The drill I recommend to help eliminate crossing over and affecting body alignment, encouraging good shoulder rotation (even for those with neck and shoulder flexibility issues) as well as increasing stroke length and cadence is a straight arm recovery drill. A lot of coaches put undue emphasis on a high elbow relaxed hand position when bringing the arm from finishing the underwater stroke up and over to re-enter the water. For some people this is very difficult as it requires good flexibility and for open water swimming it has less relevance. The straight arm drill has been used to good effect. The arm upon exiting the water is extended high and in a windmill fashion moved up and over the head (increasing shoulder rotation and stroke length) and enters the water in or just outside the line of the shoulder
The hand and fingertips once entering the water continue downwards (falling over the waterfall) before making their pull through the water (without crossing the centre line). Be very diligent with this pulling action especially when turning to breathe as this is when most swimmers lose sight of the centre line and their arm is dragged towards the direction they’re breathing.
Now to test the success of this new swimming stroke try counting your strokes each length as you swim in your normal fashion.

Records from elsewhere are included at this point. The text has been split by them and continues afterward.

-- ==== Sys2Proof/Machine/Uses.lean ====
section
/-! DEFINITION. What registers an instruction reads and writes, and the words of the register files in which uncorrectable errors stand:
the instruction that reads one faults, and one that writes it whole clears it (R56, R371, log 98). -/

namespace Sys2Proof.Machine

/-- The registers of an instruction: those it reads, apart from the scalars that a VIQ entry captures, those of vectors and masks
it writes, and whether it skips inactive elements. -/
structure Uses where
  x      : List XReg := []
  v      : List VReg := []
  m      : List MReg := []
  vd     : List VReg := []
  md     : List MReg := []
  masked : Bool := false
  deriving DecidableEq, Repr

/-- n vector registers from v on. -/
def vregsFrom (v : VReg) (n : Nat) : List VReg := (List.range n).map fun k => Fin.ofNat 32 (v.val + k)

/-- The vector register of a second operand. -/
def secondRegs (b : VSrc) : List VReg := (secondReg b).toList

/-- An elementwise form: it reads its operands, with vd too where `acc`. -/
def formUses (m acc : Bool) (d a : VReg) (b : VSrc) : Uses :=
  { v := (if acc then [d] else []) ++ a :: secondRegs b, m := if m then [0] else [], vd := [d], masked := m }

/-- A form of one operand. -/
def unaryUses (m : Bool) (d a : VReg) : Uses := { v := [a], m := if m then [0] else [], vd := [d], masked := m }

/-- A load, and a store, of some registers beside an index. -/
def loadUses (m : Bool) (ds is : List VReg) : Uses := { v := is, m := if m then [0] else [], vd := ds, masked := m }
def storeUses (m : Bool) (vs : List VReg) : Uses := { v := vs, m := if m then [0] else [], masked := m }

/-- The registers of a scalar instruction, and of one that the scalar side runs on vector registers. -/
def scalarUses (i : Instr) : Uses :=
  match i with
  | .add _ a b | .sub _ a b | .and _ a b | .or _ a b | .xor _ a b | .sll _ a b | .srl _ a b | .sra _ a b | .rot _ a b | .slt _ a b
  | .sltn _ a b | .min _ a b | .max _ a b | .minn _ a b | .maxn _ a b | .mul _ a b | .mulh _ a b | .mulhn _ a b | .div _ a b
  | .divn _ a b | .rem _ a b | .remn _ a b | .bext _ a b | .bexts _ a b | .fadd _ _ a b | .fsub _ _ a b | .fmul _ _ a b
  | .fdiv _ _ a b | .fmin _ _ a b | .fmax _ _ a b | .fcmp _ _ _ a b | .amo _ _ _ _ a b | .sqopen _ a b | .sqres _ a b
  | .sqwait _ _ a b | .sqld _ _ a b | .sqfork _ a b | .sqtrim _ a b | .btest _ _ a b | .qapp _ a b => { x := [a, b] }
  | .bins d a b | .sel d a b | .fma _ d a b | .fnma _ d a b | .cas _ _ d a b => { x := [d, a, b] }
  | .clz _ a | .ctz _ a | .popc _ a | .bswap _ a | .addi _ a _ | .andi _ a _ | .ori _ a _ | .xori _ a _ | .slti _ a _ | .sltni _ a _
  | .slli _ a _ | .srli _ a _ | .srai _ a _ | .roti _ a _ | .bexti _ a _ _ | .bextsi _ a _ _ | .jalr _ a _ | .ld _ _ a _
  | .fsqrt _ _ a | .fclass _ _ a | .fcvt _ _ _ a | .csrxch _ _ a | .sqlen _ _ a | .vcfg _ a | .vsetvl _ a | .cMv _ a => { x := [a] }
  | .binsi d a _ _ | .cAdd d a => { x := [d, a] }
  | .cAddi d _ | .cSlli d _ | .waitevTimer d => { x := [d] }
  | .beq a b _ | .bne a b _ | .blt a b _ | .bge a b _ | .bltn a b _ | .bgen a b _ | .st _ a b _ | .sqcmt _ a b | .binit _ a b
  | .bwait _ a b | .signal _ a b => { x := [a, b] }
  | .csrwr _ a | .cacheopPrefetch a | .tlbinvPage a | .sqdrop a | .cJr a => { x := [a] }
  | .cacheopPin a | .cacheopUnpin a | .cacheopFlush a | .cacheopInvalidate a => { x := [a] }
  | .sqst _ a b c => { x := [a, b, c] }
  | .barr _ _ a q => { x := [a], m := [q] }
  | .barrG _ _ q => { m := [q] }
  | .qwait a b => { x := [a, b] }
  | .halt => { x := [10] }
  | .mpop m _ a | .mfirst m _ a => { m := a :: if m then [0] else [], masked := m }
  | .vmvx _ a b => { x := match b with | .vx r => [r] | .vi _ => [], v := [a] }
  | .vred m true _ _ a => { v := [a], m := if m then [0] else [], masked := m }
  | .ssoft _ b a => { x := [b, Fin.ofNat 32 (b.val + 1)], v := [a] }
  | .cLd _ b _ => { x := [creg b] }
  | .cSt a b _ => { x := [creg a, creg b] }
  | .cBeqz a _ | .cBnez a _ => { x := [creg a] }
  | _ => {}

/-- The scalar registers an entry captures: the lower field of the encoding first (R54). -/
def operandRegs (i : Instr) : XReg × XReg :=
  match i with
  | .vadd _ _ _ _ (.vx r) | .vsub _ _ _ _ (.vx r) | .vrsub _ _ _ _ (.vx r) | .vmul _ _ _ _ (.vx r)
  | .vmulh _ _ _ _ (.vx r) | .vdiv _ _ _ _ (.vx r) | .vrem _ _ _ _ (.vx r) | .vmin _ _ _ _ (.vx r)
  | .vmax _ _ _ _ (.vx r) | .vand _ _ _ _ (.vx r) | .vor _ _ _ _ (.vx r) | .vxor _ _ _ _ (.vx r)
  | .vsll _ _ _ _ (.vx r) | .vsrl _ _ _ _ (.vx r) | .vsra _ _ _ _ (.vx r) | .vfma _ _ _ _ (.vx r)
  | .vfnma _ _ _ _ (.vx r) | .vsel _ _ _ (.vx r) | .vaddc _ _ _ _ _ (.vx r) | .vsubb _ _ _ _ _ (.vx r)
  | .vmadw _ _ _ _ (.vx r) | .vnshr _ _ _ _ (.vx r) | .vsadd _ _ _ _ (.vx r) | .vssub _ _ _ _ (.vx r)
  | .vavg _ _ _ _ (.vx r) | .vcmp _ _ _ _ (.vx r) => (r, 0)
  | .vsegredSum _ _ _ r | .vsegredMax _ _ _ r | .vsegredMin _ _ _ r | .vscore _ _ _ r | .vexpm _ _ _ _ r
  | .vaccp _ _ _ r | .vld _ _ _ r | .vst _ _ _ r | .vldx _ _ _ r _ | .vstxU _ _ _ r _
  | .vstxO _ _ _ r _ | .vscadd _ _ _ r _ | .vmergeu _ _ r _ | .vamo _ _ _ _ _ _ r _ | .dcfg _ r
  | .dzero r | .dmac _ _ r | .dmacD _ _ r | .dmacg _ _ r | .dxtr _ _ _ r
  | .ddir _ r | .dfree r | .dmv _ _ _ r | .dmvM _ _ _ r | .dupd _ _ r
  | .xchain _ r | .trowmv _ _ _ r | .tcolmv _ _ _ r | .tsave _ r | .trest _ r => (r, 0)
  | .vldStrided _ _ _ p q | .vldseg _ _ _ _ p q | .vstStrided _ _ _ p q | .vstseg _ _ _ _ p q
  | .vsqst _ _ _ p q | .vsqld _ _ _ p q | .xcopy _ _ _ _ p q _ | .xgath _ _ p q _
  | .xxform _ _ p q | .sbind _ p q => (p, q)
  | .vslide _ _ _ (.vx r) => (r, 0)
  | .vmv _ _ (.vx r) => (r, 0)
  | .vmvi _ b a => (a, b)
  | .vwait _ _ _ _ _ b _ => (b, Fin.ofNat 32 (b.val + 1))
  | _ => (0, 0)

/-- The registers of a vector-queue instruction with captured operand op0. -/
def vectorUses (i : Instr) (op0 : Word) : Uses :=
  match i with
  | .vadd _ m d a b | .vsub _ m d a b | .vrsub _ m d a b | .vmul _ m d a b | .vmulh _ m d a b | .vdiv _ m d a b | .vrem _ m d a b
  | .vmin _ m d a b | .vmax _ m d a b | .vand _ m d a b | .vor _ m d a b | .vxor _ m d a b | .vsll _ m d a b | .vsrl _ m d a b
  | .vsra _ m d a b | .vnshr _ m d a b | .vsadd _ m d a b | .vssub _ m d a b | .vavg _ m d a b => formUses m false d a b
  | .vfma _ m d a b | .vfnma _ m d a b | .vmadw _ m d a b => formUses m true d a b
  | .vaddc q _ m d a b | .vsubb q _ m d a b => let u := formUses m false d a b; { u with m := q :: u.m, md := [q] }
  | .vsel _ d a b => { v := a :: secondRegs b, m := [0], vd := [d] }
  | .vabs _ m d a | .vneg _ m d a | .vrcp _ m d a | .vrsq _ m d a | .vsqrt _ m d a | .vexp2 _ m d a | .vlog2 _ m d a
  | .vtanh _ m d a | .vcvt _ _ m d a | .vscale m _ d a | .vexpm _ m d a _ | .vslide m d a _ | .vscan m d a | .vsegredSum m d a _
  | .vsegredMax m d a _ | .vsegredMin m d a _ => unaryUses m d a
  | .vcvtScaled _ _ m d a => let u := unaryUses m d a; { u with v := u.v ++ [vsc] }
  | .vperm m d a b => { v := [a, b], m := if m then [0] else [], vd := [d], masked := m }
  | .vcmp _ m d a b => { v := a :: secondRegs b, m := if m then [0] else [], md := [d], masked := m }
  | .mand d a b | .mor d a b | .mxor d a b | .mandn d a b => { m := [a, b], md := [d] }
  | .mnot d a | .mslide d a _ | .mmvMask d a => { m := [a], md := [d] }
  | .mset d _ => { md := [d] }
  | .mmvToVector d a => { m := [a], vd := [d] }
  | .mmvFromVector d a => { v := [a], md := [d] }
  | .vcomp d a => { v := [a], m := [0], vd := [d] }
  | .viota m d a => { m := a :: if m then [0] else [], vd := [d], masked := m }
  | .vmv m d b => { v := match b with | .vv a => [a] | _ => [], m := if m then [0] else [], vd := [d], masked := m }
  | .vred m _ _ _ a => { v := [a], m := if m then [0] else [], masked := m }
  | .vamax m a => { v := [a], m := if m then [0] else [], masked := m }
  | .vscore m d a _ => { v := vregsFrom a 2, m := if m then [0] else [], vd := [d], masked := m }
  | .vaccp m d a _ => { v := d :: vregsFrom a 2, m := if m then [0] else [], vd := [d], masked := m }
  | .vld m _ d _ | .vldStrided m _ d _ _ | .vsqld m _ d _ _ => loadUses m [d] []
  | .vldseg n m _ d _ _ => loadUses m (vregsFrom d (n.val + 1)) []
  | .vldx m _ d _ k | .vsqres m _ d k => loadUses m [d] [k]
  | .vsqldX m _ d h k => loadUses m [d] [h, k]
  | .vst m _ a _ | .vstStrided m _ a _ _ | .vsqst m _ a _ _ => storeUses m [a]
  | .vstseg n m _ a _ _ => storeUses m (vregsFrom a (n.val + 1))
  | .vstxU m _ a _ k | .vstxO m _ a _ k | .vscadd m _ a _ k | .vsqcmt _ m _ a k => storeUses m [a, k]
  | .vsqstX m _ a h k => storeUses m [a, h, k]
  | .vwait _ _ m _ a _ k => storeUses m [a, k]
  | .vamo _ _ _ m _ d _ k => { v := [d, k], m := if m then [0] else [], vd := [d], masked := m }
  | .vmergeu _ d _ a => { v := vregsFrom a 4, vd := vregsFrom d 2 }
  | .dmac a b _ | .dmacD a b _ => { v := [a, b] }
  | .dmacg a b _ => { v := a :: vregsFrom b (bCount op0) }
  | .dxtr _ m d _ => loadUses m [d] []
  | .dmv d a b _ => { v := [d, a, b], vd := [d] }
  | .dmvM d a b _ => { v := [d, a, b], m := [0], vd := [d], masked := true }
  | .dpiv m d a => { unaryUses m d a with md := [7] }
  | .dupd m a _ => storeUses m [a]
  | .xcopy _ _ _ _ _ _ b | .xgath _ _ _ _ b => { v := [b] }
  | .xchain a _ => { v := [a] }
  | .trowmv m _ a _ => storeUses m [a]
  | .tcolmv m d _ _ => loadUses m [d] []
  | .tmma _ a b => { v := [a, b] }
  | _ => {}

/-- Bytes of an element of a register, by its tag. -/
def regElem (s : State) (r : VReg) : Nat := ((elemType s r).map (·.bytes)).getD 1

/-- The elements lo to hi - 1 that stand in a bad word of a register that an instruction reads, or whose mask bits do. -/
def badElems (s : State) (u : Uses) (lo hi : Nat) : List Nat :=
  let of (w : BadWord) : List Nat :=
    match w with
    | .x _ => []
    | .v r k =>
      if u.v.contains r then let b := regElem s r; ((List.range (8 / b)).map fun j => k * 8 / b + j).filter (active s u.masked) else []
    | .m q k => if u.m.contains q then (List.range 64).map fun j => 64 * k + j else []
  ((s.st.bad.flatMap of).filter fun k => decide (lo ≤ k ∧ k < hi)).foldl (fun l k => insertNat k l) []

/-- The words that hold only written elements lo to hi - 1 of a written register, hold errors no more. -/
def clearBad (u : Uses) (lo hi : Nat) (s : State) : State :=
  let whole (k b : Nat) : Bool := (List.range (8 / b)).all fun j => let e := k * 8 / b + j; decide (lo ≤ e ∧ e < hi) && active s u.masked e
  let stays (w : BadWord) : Bool :=
    match w with
    | .x _ => true
    | .v r k => ! (u.vd.contains r && whole k (regElem s r))
    | .m q k => ! (u.md.contains q && (List.range 64).all fun j => decide (lo ≤ 64 * k + j ∧ 64 * k + j < hi) && active s u.masked (64 * k + j))
  if s.st.bad = [] then s else { s with st := { s.st with bad := s.st.bad.filter stays } }

/-- The scalar side reads a register in which an uncorrectable error stands, for itself or to capture it: cause 0x06, for which the spec
names no address, so `tval` is a free value (R56, R372, log 98). -/
def scalarGuard (i : Instr) : Act Unit := do
  let s ← get
  let u := scalarUses i
  let (lo, hi) := match i with
    | .vmvx _ _ b => let j := match b with | .vx r => (s.readX r).toNat | .vi k => k.toNat; (j, min s.st.csr.vl.toNat (j + 1))
    | _ => (0, s.st.csr.vl.toNat)
  let (a, b) := operandRegs i
  if ((a :: b :: u.x).any fun r => s.st.bad.contains (.x r)) || badElems s u lo hi ≠ [] then
    apply fun s => errorAt s 1 0 0
    let v ← lift State.drawFree
    trap 0x06 v

end Sys2Proof.Machine
end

Focussing on body position (falling over the waterfall) and using the straight arm recovery again try counting your strokes per length. Try to swim at the same intensity each time. If your stroke count has lessened then it will be a combination of improved body position, better shoulder rotation and increased distance per stroke. You’ll also probably be swimming with a greater turnover as the 'windmill action' has eliminated any over gliding.
If you experience this change then congratulations your swimming economy has improved and now as your fitness continues to improve so will your speed.